- Aim of the exercise -
Copy exactly the lines of the records below, and only those lines, beginning with the line that contains "theorem romFetch_programImage_zero (w" and ending with the line that contains "without a jump. -/".
Data excerpts START
-- ==== Sys2Proof/Laws/Encoding.lean ====
section
/-! SUPPORT. The fields of an encoded C-instruction, and a C-instruction put together again from its fields. -/

namespace Sys2Proof.Laws

/-- The control code of a Word, I[11:6]. -/
def codeOf (w : Word) : BitVec 6 := w.extractLsb' 6 6

theorem wordBit_eq_getLsbD (w : Word) (i : Nat) : wordBit w i = (decide (i < 16) && w.getLsbD (15 - i)) := rfl

@[simp] theorem getLsbD_bitAt (b : Bool) (n k : Nat) : (bitAt b n).getLsbD k = (decide (k < 16) && (decide (k = n) && b)) := by
  simp only [bitAt, BitVec.getLsbD_shiftLeft, BitVec.getLsbD_setWidth, BitVec.getLsbD_ofBool]
  rcases Nat.lt_trichotomy k n with h | rfl | h
  · simp [h, Nat.ne_of_lt h]
  · simp
  · simp [Nat.sub_ne_zero_of_lt h, Nat.ne_of_gt h]

@[simp] theorem getElem_bitAt (b : Bool) (n k : Nat) (h : k < 16) : (bitAt b n)[k] = (decide (k = n) && b) := by
  rw [← BitVec.getLsbD_eq_getElem, getLsbD_bitAt]
  simp [h]

section
variable (u : BitVec 2) (a : Bool) (c : BitVec 6) (d : Dest) (j : Jump)

@[simp] theorem wordBit_zero_cWord : wordBit (cWord u a c d j) 0 = true := by
  simp [wordBit_eq_getLsbD, cWord]

@[simp] theorem wordBit_three_cWord : wordBit (cWord u a c d j) 3 = a := by
  simp [wordBit_eq_getLsbD, cWord]

@[simp] theorem unusedOf_cWord : unusedOf (cWord u a c d j) = u := by
  ext k hk
  have : k = 0 ∨ k = 1 := by omega
  rcases this with rfl | rfl <;> simp [unusedOf, cWord]

@[simp] theorem aluControlOf_cWord : aluControlOf (cWord u a c d j) = aluCode c := by
  simp [aluControlOf, aluCode, wordBit_eq_getLsbD, cWord, BitVec.getMsbD]

@[simp] theorem destOf_cWord : destOf (cWord u a c d j) = d := by
  simp [destOf, wordBit_eq_getLsbD, cWord]

@[simp] theorem jumpOf_cWord : jumpOf (cWord u a c d j) = j := by
  simp [jumpOf, wordBit_eq_getLsbD, cWord]

/-- Under the mask of a C row only bit ⟨0⟩, the a bit and the code are left. -/
theorem cWord_and_cMask : cWord u a c d j &&& cMask = cWord 0#2 a c ⟨false, false, false⟩ ⟨false, false, false⟩ := by
  ext k hk
  simp only [← BitVec.getLsbD_eq_getElem]
  interval_cases k <;> simp [cWord, cMask]

end

theorem aluCode_codeOf (w : Word) : aluCode (codeOf w) = aluControlOf w := by
  simp [aluControlOf, aluCode, codeOf, wordBit_eq_getLsbD, BitVec.getMsbD]

/-- A Word with bit ⟨0⟩ = 1 is the C-instruction of its fields. -/
theorem cWord_fields (w : Word) (h : wordBit w 0 = true) :
    cWord (unusedOf w) (wordBit w 3) (codeOf w) (destOf w) (jumpOf w) = w := by
  simp only [wordBit_eq_getLsbD] at h
  ext k hk
  simp only [← BitVec.getLsbD_eq_getElem]
  interval_cases k <;> simp_all [cWord, unusedOf, codeOf, destOf, jumpOf, wordBit_eq_getLsbD]

theorem and_signBit_of_wellFormed (v : Word) (h : (Instr.atV v).wellFormed = true) : v &&& 0x8000#16 = 0x0000#16 := by
  simp only [Instr.wellFormed, Bool.not_eq_true', BitVec.getMsbD] at h
  ext k hk
  simp only [← BitVec.getLsbD_eq_getElem]
  interval_cases k <;> simp_all

end Sys2Proof.Laws
end

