-- ==== Sys2Proof/Laws/PerInstr.lean ====
section
/-! SUPPORT. Per-instruction laws: every well-formed instruction's Word matches the row of spec/opcode_table.json its constructor
stands for (R70). -/

/-- The Word of an instruction matches its own row of the opcode table. -/
def Sys2Proof.Laws.TableRow.Statement (i : Sys2Proof.Instr) : Prop :=
  i.wellFormed = true → Sys2Proof.encode i &&& i.row.mask = i.row.pattern

theorem Sys2Proof.Laws.TableRow.atV (v : Sys2Proof.Word) : Sys2Proof.Laws.TableRow.Statement (.atV v) :=
  Sys2Proof.Laws.and_signBit_of_wellFormed v

theorem Sys2Proof.Laws.TableRow.c000000a0 (u : BitVec 2) (d : Sys2Proof.Dest) (j : Sys2Proof.Jump) :
    Sys2Proof.Laws.TableRow.Statement (.c000000a0 u d j) :=
  fun _ => (Sys2Proof.Laws.cWord_and_cMask u false 0b000000#6 d j).trans rfl

theorem Sys2Proof.Laws.TableRow.c000001a0 (u : BitVec 2) (d : Sys2Proof.Dest) (j : Sys2Proof.Jump) :
    Sys2Proof.Laws.TableRow.Statement (.c000001a0 u d j) :=
  fun _ => (Sys2Proof.Laws.cWord_and_cMask u false 0b000001#6 d j).trans rfl

theorem Sys2Proof.Laws.TableRow.c000010a0 (u : BitVec 2) (d : Sys2Proof.Dest) (j : Sys2Proof.Jump) :
    Sys2Proof.Laws.TableRow.Statement (.c000010a0 u d j) :=
  fun _ => (Sys2Proof.Laws.cWord_and_cMask u false 0b000010#6 d j).trans rfl

theorem Sys2Proof.Laws.TableRow.c000011a0 (u : BitVec 2) (d : Sys2Proof.Dest) (j : Sys2Proof.Jump) :
    Sys2Proof.Laws.TableRow.Statement (.c000011a0 u d j) :=
  fun _ => (Sys2Proof.Laws.cWord_and_cMask u false 0b000011#6 d j).trans rfl

theorem Sys2Proof.Laws.TableRow.c000100a0 (u : BitVec 2) (d : Sys2Proof.Dest) (j : Sys2Proof.Jump) :
    Sys2Proof.Laws.TableRow.Statement (.c000100a0 u d j) :=
  fun _ => (Sys2Proof.Laws.cWord_and_cMask u false 0b000100#6 d j).trans rfl

theorem Sys2Proof.Laws.TableRow.c000101a0 (u : BitVec 2) (d : Sys2Proof.Dest) (j : Sys2Proof.Jump) :
    Sys2Proof.Laws.TableRow.Statement (.c000101a0 u d j) :=
  fun _ => (Sys2Proof.Laws.cWord_and_cMask u false 0b000101#6 d j).trans rfl

theorem Sys2Proof.Laws.TableRow.c000110a0 (u : BitVec 2) (d : Sys2Proof.Dest) (j : Sys2Proof.Jump) :
    Sys2Proof.Laws.TableRow.Statement (.c000110a0 u d j) :=
  fun _ => (Sys2Proof.Laws.cWord_and_cMask u false 0b000110#6 d j).trans rfl

theorem Sys2Proof.Laws.TableRow.c000111a0 (u : BitVec 2) (d : Sys2Proof.Dest) (j : Sys2Proof.Jump) :
    Sys2Proof.Laws.TableRow.Statement (.c000111a0 u d j) :=
  fun _ => (Sys2Proof.Laws.cWord_and_cMask u false 0b000111#6 d j).trans rfl

theorem Sys2Proof.Laws.TableRow.c001000a0 (u : BitVec 2) (d : Sys2Proof.Dest) (j : Sys2Proof.Jump) :
    Sys2Proof.Laws.TableRow.Statement (.c001000a0 u d j) :=
  fun _ => (Sys2Proof.Laws.cWord_and_cMask u false 0b001000#6 d j).trans rfl

theorem Sys2Proof.Laws.TableRow.c001001a0 (u : BitVec 2) (d : Sys2Proof.Dest) (j : Sys2Proof.Jump) :
    Sys2Proof.Laws.TableRow.Statement (.c001001a0 u d j) :=
  fun _ => (Sys2Proof.Laws.cWord_and_cMask u false 0b001001#6 d j).trans rfl

theorem Sys2Proof.Laws.TableRow.c001010a0 (u : BitVec 2) (d : Sys2Proof.Dest) (j : Sys2Proof.Jump) :
    Sys2Proof.Laws.TableRow.Statement (.c001010a0 u d j) :=
  fun _ => (Sys2Proof.Laws.cWord_and_cMask u false 0b001010#6 d j).trans rfl

theorem Sys2Proof.Laws.TableRow.c001011a0 (u : BitVec 2) (d : Sys2Proof.Dest) (j : Sys2Proof.Jump) :
    Sys2Proof.Laws.TableRow.Statement (.c001011a0 u d j) :=
  fun _ => (Sys2Proof.Laws.cWord_and_cMask u false 0b001011#6 d j).trans rfl

theorem Sys2Proof.Laws.TableRow.c001100a0 (u : BitVec 2) (d : Sys2Proof.Dest) (j : Sys2Proof.Jump) :
    Sys2Proof.Laws.TableRow.Statement (.c001100a0 u d j) :=
  fun _ => (Sys2Proof.Laws.cWord_and_cMask u false 0b001100#6 d j).trans rfl

theorem Sys2Proof.Laws.TableRow.c001101a0 (u : BitVec 2) (d : Sys2Proof.Dest) (j : Sys2Proof.Jump) :
    Sys2Proof.Laws.TableRow.Statement (.c001101a0 u d j) :=
  fun _ => (Sys2Proof.Laws.cWord_and_cMask u false 0b001101#6 d j).trans rfl

theorem Sys2Proof.Laws.TableRow.c001110a0 (u : BitVec 2) (d : Sys2Proof.Dest) (j : Sys2Proof.Jump) :
    Sys2Proof.Laws.TableRow.Statement (.c001110a0 u d j) :=
  fun _ => (Sys2Proof.Laws.cWord_and_cMask u false 0b001110#6 d j).trans rfl

theorem Sys2Proof.Laws.TableRow.c001111a0 (u : BitVec 2) (d : Sys2Proof.Dest) (j : Sys2Proof.Jump) :
    Sys2Proof.Laws.TableRow.Statement (.c001111a0 u d j) :=
  fun _ => (Sys2Proof.Laws.cWord_and_cMask u false 0b001111#6 d j).trans rfl
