/-- Settles O31: PC.out of each cycle is PC.reg of the one before it, so a loaded target is fetched one instruction late. -/
theorem takenJumpHasOneDelaySlot : Obligations.TakenJumpHasOneDelaySlot := by
  intro s w hh hreset hf hj
  have hs : Running s.rom s := ⟨rfl, hh, hreset⟩
  obtain ⟨s1, hstep, hexec, hs1, hout, hload, -⟩ := hs.step_of_fetch hf
  refine ⟨s1, hstep, hexec, hout, fun w1 hslot => ?_, fun hnoSlot => hs1.step_of_no_fetch (hout ▸ hnoSlot)⟩
  obtain ⟨s2, hstep1, hexec1, hs2, hout1, hload1, -⟩ := hs1.step_of_fetch (hout ▸ hslot)
  rw [hload hj] at hout1
  refine ⟨s2, hstep1, hexec1, hout1, fun hnoTarget => hs2.step_of_no_fetch (hout1 ▸ hnoTarget), fun hj1 w2 htarget => ?_⟩
  obtain ⟨s3, hstep2, -, -, hout2, -, -⟩ := hs2.step_of_fetch (hout1 ▸ htarget)
  exact ⟨s3, hstep2, hout2.trans (hload1 hj1)⟩

end Sys2Proof
end

section
/-! The canonical form of the data store is unique (10_state.md section 5, log 6), and the ripple-carry adder is the modular sum
(40_datapath.md R78, R79). -/

namespace Sys2Proof

namespace Machine

/-- Two lists in rising order that list the same Word at every address are one list: their heads are their lowest addresses. -/
theorem eq_of_storeGet_eq {size low : Nat} {m m' : List WordCell} (hm : risingFrom size low m = true)
    (hm' : risingFrom size low m' = true) (hget : ∀ b, storeGet m b = storeGet m' b) : m = m' := by
  induction m generalizing low m' with
  | nil =>
    cases m' with
    | nil => rfl
    | cons p' rest' => simpa [storeGet] using hget p'.1
  | cons p rest ih =>
    obtain ⟨k, w⟩ := p
    cases m' with
    | nil => simpa [storeGet] using hget k
    | cons p' rest' =>
      obtain ⟨k', w'⟩ := p'
      simp only [risingFrom, Bool.and_eq_true, decide_eq_true_eq] at hm hm'
      have hrest : ∀ b, b ≤ k → storeGet rest b = none := fun b hb => storeGet_eq_none_of_lt hm.2 (Nat.lt_succ_of_le hb)
      have hrest' : ∀ b, b ≤ k' → storeGet rest' b = none := fun b hb => storeGet_eq_none_of_lt hm'.2 (Nat.lt_succ_of_le hb)
      simp only [storeGet] at hget
      obtain rfl : k = k' := by
        rcases Nat.lt_trichotomy k k' with hlt | heq | hlt
        · simpa [hrest' k hlt.le, hlt.ne'] using hget k
        · exact heq
        · simpa [hrest k' hlt.le, hlt.ne'] using hget k'
      obtain rfl : w = w' := by simpa using hget k
      rw [ih hm.2 hm'.2 fun b => ?_]
      by_cases hb : k = b
      · rw [hrest b hb.ge, hrest' b hb.ge]
      · simpa [hb] using hget b

theorem storeGet_ne_some_zero {m : List WordCell} (hm : noZero m = true) (b : Nat) : storeGet m b ≠ some 0#16 := by
  induction m with
  | nil => simp [storeGet]
  | cons p rest ih =>
    simp only [noZero, Bool.and_eq_true, bne_iff_ne] at hm
    simp only [storeGet]
    split
    · simpa using hm.1
    · exact ih hm.2

theorem storeGet_eq_none_of_le {size low b : Nat} {m : List WordCell} (hm : risingFrom size low m = true) (hb : size ≤ b) :
    storeGet m b = none := by
  induction m generalizing low with
  | nil => rfl
  | cons p rest ih =>
    simp only [risingFrom, Bool.and_eq_true, decide_eq_true_eq] at hm
    simp only [storeGet]
    rw [if_neg (by omega)]
    exact ih hm.2

/-- Without a listed ZERO, what is listed at an address is what is read there, ZERO standing for nothing. -/
theorem storeGet_eq_of_memRead_eq {m m' : Memory} (hm : noZero m = true) (hm' : noZero m' = true) {a : Word}
    (hread : memRead m a = memRead m' a) : storeGet m a.toNat = storeGet m' a.toNat := by
  have hne := storeGet_ne_some_zero hm a.toNat
  have hne' := storeGet_ne_some_zero hm' a.toNat
  simp only [memRead] at hread
  cases hget : storeGet m a.toNat <;> cases hget' : storeGet m' a.toNat <;> simp_all

/-- The sum bit of a stage and the carry into it are those of the modular sum's own carry chain. -/
theorem rippleLoop_eq (a b : Word) (n : Nat) (hn : n ≤ 16) : (rippleLoop a b n).1 = BitVec.carry n a b false ∧
    ∀ k, (rippleLoop a b n).2.getLsbD k = (decide (k < n) && (a + b).getLsbD k) := by
  induction n with
  | zero => exact ⟨(BitVec.carry_zero ..).symm, fun k => by simp [rippleLoop]⟩
  | succ n ih =>
    obtain ⟨hcarry, hsum⟩ := ih (by omega)
    constructor
    · simp only [rippleLoop, hcarry, BitVec.carry_succ, fullCarry, Bool.atLeastTwo]
    · intro k
      have hstage : fullSum (a.getLsbD n) (b.getLsbD n) (BitVec.carry n a b false) = (a + b).getLsbD n := by
        rw [BitVec.getLsbD_add hn, fullSum, Bool.xor_assoc]
      simp only [rippleLoop, hcarry, hstage]
      have hbit := Laws.getLsbD_bitAt ((a + b).getLsbD n) n k
      rw [bitAt] at hbit
      rw [BitVec.getLsbD_or, hsum, hbit]
      rcases Nat.lt_trichotomy k n with hk | rfl | hk
      · simp [hk, hk.ne, hk.trans n.lt_succ_self]
      · simp [Nat.lt_of_succ_le hn]
      · simp [hk.ne', hk.not_gt, Nat.not_lt.mpr hk]

theorem rippleAdder_eq_adder (a b : Word) : rippleAdder a b = adder a b := by
  refine BitVec.eq_of_getLsbD_eq fun k hk => ?_
  rw [rippleAdder, (rippleLoop_eq a b 16 le_rfl).2, decide_eq_true hk, Bool.true_and, adder]

end Machine

open Machine

/-- Settles O38: reading alike is listing alike below 65536, where every listed address is. -/
theorem memoriesWithEqualReadsAreEqual : Obligations.MemoriesWithEqualReadsAreEqual := by
  intro m m' hm hm' hread
  simp only [Memory.wf, Bool.and_eq_true] at hm hm'
  obtain ⟨hrise, hzero⟩ := hm
  obtain ⟨hrise', hzero'⟩ := hm'
  refine eq_of_storeGet_eq hrise hrise' fun b => ?_
  rcases Nat.lt_or_ge b 65536 with hb | hb
  · have hget := storeGet_eq_of_memRead_eq hzero hzero' (hread (BitVec.ofNat 16 b))
    rwa [BitVec.toNat_ofNat, Nat.mod_eq_of_lt hb] at hget
  · rw [storeGet_eq_none_of_le hrise hb, storeGet_eq_none_of_le hrise' hb]

/-- Settles O45: the loop invariant of the ripple-carry procedure at its sixteenth stage; the rest is the sum of bit vectors. -/
theorem rippleCarryAdderIsTheModularSum : Obligations.RippleCarryAdderIsTheModularSum :=
  fun a b => ⟨rippleAdder_eq_adder a b, BitVec.toNat_add a b, BitVec.toInt_add a b⟩

end Sys2Proof
end

section
/-! The host boundary (70_reset_and_hazards.md section 1, 60_exceptions.md R229): what a launch accepts and what it places. -/

namespace Sys2Proof

namespace Machine

/-- A list of numbers has bits exactly when each number is a bit. -/
theorem hostBits_eq_some_iff (h : HostWord) (bits : List Bool) : hostBits h = some bits ↔ h = bits.map Bool.toNat := by
  induction h generalizing bits with
  | nil => cases bits <;> simp [hostBits]
  | cons x rest ih =>
    match x with
    | 0 | 1 =>
      cases bits with
      | nil => simp [hostBits]
      | cons b bits => cases b <;> simp [hostBits, ih]
    | _ + 2 =>
      cases bits with
      | nil => simp [hostBits]
      | cons b bits => cases b <;> simp [hostBits]

theorem eq_map_toNat_iff (h : HostWord) : (∃ bits : List Bool, h = bits.map Bool.toNat) ↔ ∀ x ∈ h, x = 0 ∨ x = 1 := by
  constructor
  · rintro ⟨bits, rfl⟩ x hx
    obtain ⟨b, -, rfl⟩ := List.mem_map.mp hx
    cases b <;> simp
  · intro hbits
    refine ⟨h.map (· == 1), ?_⟩
    rw [List.map_map]
    refine (List.map_id h).symm.trans (List.map_congr_left fun x hx => ?_)
    rcases hbits x hx with rfl | rfl <;> rfl

/-- Accepted: sixteen elements, each a bit (R229 (a)). -/
theorem isSome_hostWord_iff (h : HostWord) : (hostWord h).isSome = true ↔ h.length = 16 ∧ ∀ x ∈ h, x = 0 ∨ x = 1 := by
  rw [← eq_map_toNat_iff, Option.isSome_iff_exists]
  simp only [← hostBits_eq_some_iff, hostWord]
  split
  next hlen => simp [hlen]
  next hlen => simp [hlen]

/-- One more digit at the end of a number's binary digits. -/
theorem bitsValue_append (acc : Nat) (bits : List Bool) (b : Bool) :
    bitsValue acc (bits ++ [b]) = 2 * bitsValue acc bits + b.toNat := by
  induction bits generalizing acc with
  | nil => rfl
  | cons c bits ih => exact ih _

/-- The first n digits of a Word, the most significant first, are those of u(w) without its last 16 - n. -/
theorem bitsValue_getMsbD (w : Word) (n : Nat) (hn : n ≤ 16) :
    bitsValue 0 ((List.range n).map w.getMsbD) = w.toNat / 2 ^ (16 - n) := by
  induction n with
  | zero => exact (Nat.div_eq_of_lt w.isLt).symm
  | succ n ih =>
    have hdigit : (w.getMsbD n).toNat = w.toNat / 2 ^ (15 - n) % 2 := by
      have hbit : w.getMsbD n = w.toNat.testBit (15 - n) := by
        simp [BitVec.getMsbD, BitVec.getLsbD, Nat.lt_of_succ_le hn]
      rw [hbit, Nat.toNat_testBit]
    have hshift : 16 - n = (15 - n) + 1 := by omega
    rw [List.range_succ, List.map_append, List.map_singleton, bitsValue_append, ih (by omega), hdigit, hshift, pow_succ,
      ← Nat.div_div_eq_div_mul, show 16 - (n + 1) = 15 - n by omega]
    omega

/-- A Word is the meaning of its own bits, the first the most significant (R13). -/
theorem hostWord_bits (w : Word) : hostWord ((List.range 16).map fun i => (w.getMsbD i).toNat) = some w := by
  have hbits : hostBits ((List.range 16).map fun i => (w.getMsbD i).toNat) = some ((List.range 16).map w.getMsbD) := by
    rw [hostBits_eq_some_iff, List.map_map]
    rfl
  have hvalue := bitsValue_getMsbD w 16 le_rfl
  simp only [Nat.sub_self, pow_zero, Nat.div_one] at hvalue
  rw [hostWord, if_pos (by simp), hbits, Option.map_some, hvalue, BitVec.ofNat_toNat, BitVec.setWidth_eq]

/-- A program is accepted exactly when each of its Words is. -/
theorem hostProgram_eq_some_iff (p : List HostWord) (ws : List Word) :
    hostProgram p = some ws ↔ p.map hostWord = ws.map some := by
  induction p generalizing ws with
  | nil => cases ws <;> simp [hostProgram]
  | cons h rest ih =>
    cases ws with
    | nil => simp [hostProgram, Option.bind_eq_some_iff]
    | cons w ws => simp [hostProgram, Option.bind_eq_some_iff, ← ih]

theorem hostProgram_eq_none_iff (p : List HostWord) : hostProgram p = none ↔ ∃ h ∈ p, hostWord h = none := by
  induction p with
  | nil => simp [hostProgram]
  | cons h rest ih =>
    cases hw : hostWord h with
    | none => simp [hostProgram, hw]
    | some w => simp [hostProgram, hw, ih]

/-- Seeds are accepted exactly when each address and each value is. -/
theorem hostSeeds_eq_some_iff (sd : List (HostWord × HostWord)) (sds : List (Word × Word)) : hostSeeds sd = some sds ↔
    sd.map (fun x => (hostWord x.1, hostWord x.2)) = sds.map (fun x => (some x.1, some x.2)) := by
  induction sd generalizing sds with
  | nil => cases sds <;> simp [hostSeeds]
  | cons x rest ih =>
    obtain ⟨a, v⟩ := x
    cases sds with
    | nil => simp [hostSeeds, Option.bind_eq_some_iff]
    | cons y sds => simp [hostSeeds, Option.bind_eq_some_iff, ← ih, Prod.ext_iff, and_assoc]

theorem hostSeeds_eq_none_iff (sd : List (HostWord × HostWord)) :
    hostSeeds sd = none ↔ ∃ x ∈ sd, hostWord x.1 = none ∨ hostWord x.2 = none := by
  induction sd with
  | nil => simp [hostSeeds]
  | cons x rest ih =>
    obtain ⟨a, v⟩ := x
    cases ha : hostWord a <;> cases hv : hostWord v <;> simp [hostSeeds, ha, hv, ih]

/-- A malformed Word anywhere in the program or the seeds refuses the launch under that name (R229, log 19). -/
theorem launch_of_malformed (l : AluLatch) {p : List HostWord} {sd : List (HostWord × HostWord)}
    (hbad : hostProgram p = none ∨ hostSeeds sd = none) : launch l p sd = .refused .malformedWord := by
  unfold launch
  rcases hbad with hp | hsd
  · simp [hp]
  · cases hostProgram p <;> simp [hsd]

theorem launch_of_wellFormed (l : AluLatch) {p : List HostWord} {sd : List (HostWord × HostWord)} {ws : List Word}
    {sds : List (Word × Word)} (hp : hostProgram p = some ws) (hsd : hostSeeds sd = some sds) :
    launch l p sd = if ws.length ≤ 65536 then .next (launchState l ws sds) else .refused .programTooLong := by
  simp only [launch, hp, hsd]
  rfl

end Machine

open Machine

/-- Settles O49: acceptance by the bits of a host Word, and each refusal by the branch of the operation that names it. -/
theorem hostLaunchAcceptsOrRefusesByName : Obligations.HostLaunchAcceptsOrRefusesByName := by
  refine ⟨isSome_hostWord_iff, hostWord_bits, fun l p sd => ⟨fun hbad => ?_, fun ws sds hp hsd => ?_⟩,
    fun s => ⟨rfl, rfl, fun k hk => ?_⟩, fun h a s ha => ?_, fun h s hh => ?_⟩
  · exact launch_of_malformed l (hbad.imp (hostProgram_eq_none_iff p).mpr (hostSeeds_eq_none_iff sd).mpr)
  · exact launch_of_wellFormed l ((hostProgram_eq_some_iff p ws).mpr hp) ((hostSeeds_eq_some_iff sd sds).mpr hsd)
  · obtain ⟨n, rfl⟩ := Nat.exists_eq_add_of_le' hk
    rfl
  · simp only [hostRead, ha]
  · simp only [hostRead, hh]

end Sys2Proof
end

section
/-! Launches and the first cycles of a run (70_reset_and_hazards.md sections 1 to 5). -/

namespace Sys2Proof

namespace Machine

open Spec

/-- The seed calls leave the contents that their writes, in order, leave. -/
theorem seedRam_mem (r : DataStore) (sd : List (Word × Word)) :
    (seedRam r sd).mem = sd.foldl (fun m p => memWrite m p.1 p.2) r.mem := by
  induction sd generalizing r with
  | nil => rfl
  | cons p rest ih => exact ih (r.process p.1 p.2 true)

/-- The last seed call leaves its value in the latch (D3). -/
theorem seedRam_out (r : DataStore) (sd : List (Word × Word)) :
    (seedRam r sd).out = (sd.getLast?.map Prod.snd).getD r.out := by
  induction sd generalizing r with
  | nil => rfl
  | cons p rest ih =>
    have hout : (r.process p.1 p.2 true).out = p.2 := by rw [process_eq]; rfl
    refine (ih (r.process p.1 p.2 true)).trans ?_
    cases rest with
    | nil => exact hout
    | cons q rest => simp [List.getLast?_cons]

section
variable (l : AluLatch) (p : List Word) (sd : List (Word × Word))

theorem romFetch_programImage (b : Word) : romFetch (programImage 0 p) b = p[b.toNat]? := by
  rw [romFetch, storeGet_programImage, if_pos (Nat.zero_le _), Nat.sub_zero]

theorem launchState_running : Running (programImage 0 p) (launchState l p sd) := ⟨rfl, rfl, rfl⟩

end

/-- The Word at address 0 of a nonempty program. -/
theorem romFetch_programImage_zero (w : Word) (rest : List Word) : romFetch (programImage 0 (w :: rest)) 0#16 = some w :=
  romFetch_programImage (w :: rest) 0#16

/-- The state after the start idiom 0xEA80, the C-instruction 0 without destinations and without a jump. -/
def afterStartIdiom (s : State) : State := cAfter 0#16 ⟨false, false, false⟩ ⟨false, false, false⟩ s

theorem exec_startIdiom (s : State) : exec (decode 0xEA80#16) s = .next (afterStartIdiom s) := by
  have hcode : ∀ x y, aluOut x y (aluCode 0b101010#6) = 0#16 := fun x y => by simp [aluOut_aluCode]
  obtain ⟨-, -, hexec, -, -⟩ := codeComputes_of_aluOut hcode
  exact hexec 3#2 ⟨false, false, false⟩ ⟨false, false, false⟩ s

/-- A Word without a jump: an A-instruction, or a C-instruction with the jump code 000. -/
theorem not_takesJump_of_noJump {w : Word} (hw : w.getMsbD 0 = false ∨ w.extractLsb' 0 3 = 0#3) (s : State) :
    ¬ takesJump w s := by
  rcases hw with hA | hcode
  · simp [takesJump, hA]
  · intro hj
    rw [takesJump_iff_of_code hj.1 hcode] at hj
    simp at hj

end Machine

open Machine Spec

/-- One more step at the end of a run. -/
theorem After.snoc {n : Nat} {s t u : State} (hrun : After n s t) (hstep : step t = .next u) : After (n + 1) s u := by
  induction n generalizing s with
  | zero =>
    obtain rfl := after_zero_iff.mp hrun
    exact after_succ_iff.mpr ⟨u, hstep, rfl⟩
  | succ n ih =>
    obtain ⟨s', hs', hrest⟩ := after_succ_iff.mp hrun
    exact after_succ_iff.mpr ⟨s', hs', ih hrest⟩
Data excerpts END
- Expected answer -
theorem romFetch_programImage_zero (w : Word) (rest : List Word) : romFetch (programImage 0 (w :: rest)) 0#16 = some w :=
  romFetch_programImage (w :: rest) 0#16

/-- The state after the start idiom 0xEA80, the C-instruction 0 without destinations and without a jump. -/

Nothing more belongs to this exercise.